There’s an interesting subtlety in how the past tension between our trio is healed over. With time, maturity, and life experience, they’re slowly able to resolve their conflicts and move on, and even play together. Despite feeling stung by Jung-kyung again and again during the course of this story, I found I forgave her at the end; I liked the glimpses of the more mature woman we see at the end of our tale.
Do You Like Brahms has been a story that’s a lot about goodbyes — whether that’s to people, or chapters in our lives, or things that we loved and had to let go of. For Song-ah, this means saying goodbye to her precious violin. This part of the story is couched in a way that I quite like: just like an unrequited love, Song-ah says that she loved the violin more than it loved her. Because it’s time for her to move on, she’s able to let go of it.
I expected this to come, since we were never presented with a way for Song-ah to find success as a professional musician. Instead, she winds up where I secretly wanted her: working with Young-in at Kyunghoo. By the end of our story Song-ah seems content there, as with her decision, but there’s certainly something bittersweet about it.
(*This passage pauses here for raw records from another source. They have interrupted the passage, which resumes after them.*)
/-! ## setDie -/

@[simp] theorem setDie_now (s : State) (k : Nat) (v : Die) : (s.setDie k v).now = s.now := rfl
@[simp] theorem setDie_powered (s : State) (k : Nat) (v : Die) : (s.setDie k v).powered = s.powered := rfl
@[simp] theorem setDie_slots (s : State) (k : Nat) (v : Die) : (s.setDie k v).slots = s.slots := rfl
@[simp] theorem setDie_requesters (s : State) (k : Nat) (v : Die) : (s.setDie k v).requesters = s.requesters := rfl
@[simp] theorem setDie_coreBanks (s : State) (k : Nat) (v : Die) : (s.setDie k v).coreBanks = s.coreBanks := rfl
@[simp] theorem setDie_cores (s : State) (k : Nat) (v : Die) : (s.setDie k v).cores = s.cores := rfl
@[simp] theorem setDie_quads (s : State) (k : Nat) (v : Die) : (s.setDie k v).quads = s.quads := rfl
@[simp] theorem setDie_clusters (s : State) (k : Nat) (v : Die) : (s.setDie k v).clusters = s.clusters := rfl
@[simp] theorem setDie_partitions (s : State) (k : Nat) (v : Die) : (s.setDie k v).partitions = s.partitions := rfl
@[simp] theorem setDie_fabId (s : State) (k : Nat) (v : Die) : (s.setDie k v).fabId = s.fabId := rfl
@[simp] theorem setDie_ports (s : State) (k : Nat) (v : Die) : (s.setDie k v).ports = s.ports := rfl
@[simp] theorem setDie_modules (s : State) (k : Nat) (v : Die) : (s.setDie k v).modules = s.modules := rfl
@[simp] theorem setDie_dieLinks (s : State) (k : Nat) (v : Die) : (s.setDie k v).dieLinks = s.dieLinks := rfl
@[simp] theorem setDie_mem (s : State) (k : Nat) (v : Die) : (s.setDie k v).mem = s.mem := rfl
@[simp] theorem setDie_lineMeta (s : State) (k : Nat) (v : Die) : (s.setDie k v).lineMeta = s.lineMeta := rfl
@[simp] theorem setDie_keyOf (s : State) (k : Nat) (v : Die) : (s.setDie k v).keyOf = s.keyOf := rfl
@[simp] theorem setDie_keyDraws (s : State) (k : Nat) (v : Die) : (s.setDie k v).keyDraws = s.keyDraws := rfl
@[simp] theorem setDie_spad (s : State) (k : Nat) (v : Die) : (s.setDie k v).spad = s.spad := rfl
@[simp] theorem setDie_saved (s : State) (k : Nat) (v : Die) : (s.setDie k v).saved = s.saved := rfl
@[simp] theorem setDie_oldCode (s : State) (k : Nat) (v : Die) : (s.setDie k v).oldCode = s.oldCode := rfl
@[simp] theorem setDie_net (s : State) (k : Nat) (v : Die) : (s.setDie k v).net = s.net := rfl
@[simp] theorem setDie_meets (s : State) (k : Nat) (v : Die) : (s.setDie k v).meets = s.meets := rfl
@[simp] theorem setDie_hostHeld (s : State) (k : Nat) (v : Die) : (s.setDie k v).hostHeld = s.hostHeld := rfl
@[simp] theorem setDie_attNonce (s : State) (k : Nat) (v : Die) : (s.setDie k v).attNonce = s.attNonce := rfl
@[simp] theorem setDie_attReport (s : State) (k : Nat) (v : Die) : (s.setDie k v).attReport = s.attReport := rfl
@[simp] theorem setDie_order (s : State) (k : Nat) (v : Die) : (s.setDie k v).order = s.order := rfl
@[simp] theorem setDie_cur (s : State) (k : Nat) (v : Die) : (s.setDie k v).cur = s.cur := rfl
@[simp] theorem setDie_arg (s : State) (k : Nat) (v : Die) : (s.setDie k v).arg = s.arg := rfl
@[simp] theorem setDie_groups (s : State) (k : Nat) (v : Die) : (s.setDie k v).groups = s.groups := rfl
@[simp] theorem setDie_agenda (s : State) (k : Nat) (v : Die) : (s.setDie k v).agenda = s.agenda := rfl
@[simp] theorem setDie_free (s : State) (k : Nat) (v : Die) : (s.setDie k v).free = s.free := rfl

/-! ## setPart -/

@[simp] theorem setPart_now (s : State) (k : Nat) (v : Partition) : (s.setPart k v).now = s.now := rfl
@[simp] theorem setPart_powered (s : State) (k : Nat) (v : Partition) : (s.setPart k v).powered = s.powered := rfl
@[simp] theorem setPart_slots (s : State) (k : Nat) (v : Partition) : (s.setPart k v).slots = s.slots := rfl
@[simp] theorem setPart_requesters (s : State) (k : Nat) (v : Partition) : (s.setPart k v).requesters = s.requesters := rfl
@[simp] theorem setPart_coreBanks (s : State) (k : Nat) (v : Partition) : (s.setPart k v).coreBanks = s.coreBanks := rfl
@[simp] theorem setPart_cores (s : State) (k : Nat) (v : Partition) : (s.setPart k v).cores = s.cores := rfl
@[simp] theorem setPart_quads (s : State) (k : Nat) (v : Partition) : (s.setPart k v).quads = s.quads := rfl
@[simp] theorem setPart_clusters (s : State) (k : Nat) (v : Partition) : (s.setPart k v).clusters = s.clusters := rfl
@[simp] theorem setPart_dies (s : State) (k : Nat) (v : Partition) : (s.setPart k v).dies = s.dies := rfl
@[simp] theorem setPart_fabId (s : State) (k : Nat) (v : Partition) : (s.setPart k v).fabId = s.fabId := rfl
@[simp] theorem setPart_ports (s : State) (k : Nat) (v : Partition) : (s.setPart k v).ports = s.ports := rfl
@[simp] theorem setPart_modules (s : State) (k : Nat) (v : Partition) : (s.setPart k v).modules = s.modules := rfl
@[simp] theorem setPart_dieLinks (s : State) (k : Nat) (v : Partition) : (s.setPart k v).dieLinks = s.dieLinks := rfl
@[simp] theorem setPart_mem (s : State) (k : Nat) (v : Partition) : (s.setPart k v).mem = s.mem := rfl
@[simp] theorem setPart_lineMeta (s : State) (k : Nat) (v : Partition) : (s.setPart k v).lineMeta = s.lineMeta := rfl
@[simp] theorem setPart_keyOf (s : State) (k : Nat) (v : Partition) : (s.setPart k v).keyOf = s.keyOf := rfl
@[simp] theorem setPart_keyDraws (s : State) (k : Nat) (v : Partition) : (s.setPart k v).keyDraws = s.keyDraws := rfl
@[simp] theorem setPart_spad (s : State) (k : Nat) (v : Partition) : (s.setPart k v).spad = s.spad := rfl
@[simp] theorem setPart_saved (s : State) (k : Nat) (v : Partition) : (s.setPart k v).saved = s.saved := rfl
@[simp] theorem setPart_oldCode (s : State) (k : Nat) (v : Partition) : (s.setPart k v).oldCode = s.oldCode := rfl
@[simp] theorem setPart_net (s : State) (k : Nat) (v : Partition) : (s.setPart k v).net = s.net := rfl
@[simp] theorem setPart_meets (s : State) (k : Nat) (v : Partition) : (s.setPart k v).meets = s.meets := rfl
@[simp] theorem setPart_hostHeld (s : State) (k : Nat) (v : Partition) : (s.setPart k v).hostHeld = s.hostHeld := rfl
@[simp] theorem setPart_attNonce (s : State) (k : Nat) (v : Partition) : (s.setPart k v).attNonce = s.attNonce := rfl
@[simp] theorem setPart_attReport (s : State) (k : Nat) (v : Partition) : (s.setPart k v).attReport = s.attReport := rfl
@[simp] theorem setPart_order (s : State) (k : Nat) (v : Partition) : (s.setPart k v).order = s.order := rfl
@[simp] theorem setPart_cur (s : State) (k : Nat) (v : Partition) : (s.setPart k v).cur = s.cur := rfl
@[simp] theorem setPart_arg (s : State) (k : Nat) (v : Partition) : (s.setPart k v).arg = s.arg := rfl
@[simp] theorem setPart_groups (s : State) (k : Nat) (v : Partition) : (s.setPart k v).groups = s.groups := rfl
@[simp] theorem setPart_agenda (s : State) (k : Nat) (v : Partition) : (s.setPart k v).agenda = s.agenda := rfl
@[simp] theorem setPart_free (s : State) (k : Nat) (v : Partition) : (s.setPart k v).free = s.free := rfl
And bittersweet feels just right, since it was a love affair she had to chose to end in order to be happy.
The same sort of argument is used with Joon-young and Song-ah’s relationship — the trials they’ve been through make it bittersweet, but in the end they realize that the joy they received from each other out-weighed the hardships.
Song-ah has to mature and face her insecurities, but Joon-young also has things to learn before he can find his way back to Song-ah as well. It was satisfying to see him encourage his mother to divorce, to permanently break from Professor Yoo, and to choose not to compete anymore, instead focusing on performances that make him happy.
He creates a recital, the entire scope of which is basically a love letter to Song-ah. It pulls in all the things we know about Joon-young, and how he speaks through his music, and he bravely puts his heart out there on the stage. Each piece he plays is a huge metaphor for how he feels about Song-ah, and the Brahms-Clara-Schumann rhetoric confirms everything we need to know. Joon-young is now complete and whole enough to win Song-ah’s heart back.
Despite the fact that I can’t figure out why Song-ah wasn’t present for Joon-young’s entire love confession recital (why, story?), she catches the parts that matter, and her heart is so overcome that they’re ready to join hands again. After some heartfelt tears and kisses in the dressing room, that is.
Do You Like Brahms took us on a journey with our characters, and though at times it was a bit tormented, I like the way we’ve come full circle. The drama didn’t try to wipe out the pain and conflicts that our couple faced — problems weren’t quickly washed away and forgotten, and their past heartbreak still left scars. Instead, the message was that love was more important than all of these things, and I found this a rather poignant point to end on.
Our characters have changed a lot from when we met them in the summer, all bright-eyed and bushy-tailed. At the close of our story, the season has changed as much as they have changed. What they’ve experienced forced them to grow (and endure a lot of growing pains), and also led them to each other in the end.
To the drama that made us look forward to months of Mondays — and that told us it’s okay to have baggage and make mistakes, and that there’s still magic out there — thank you, Brahms.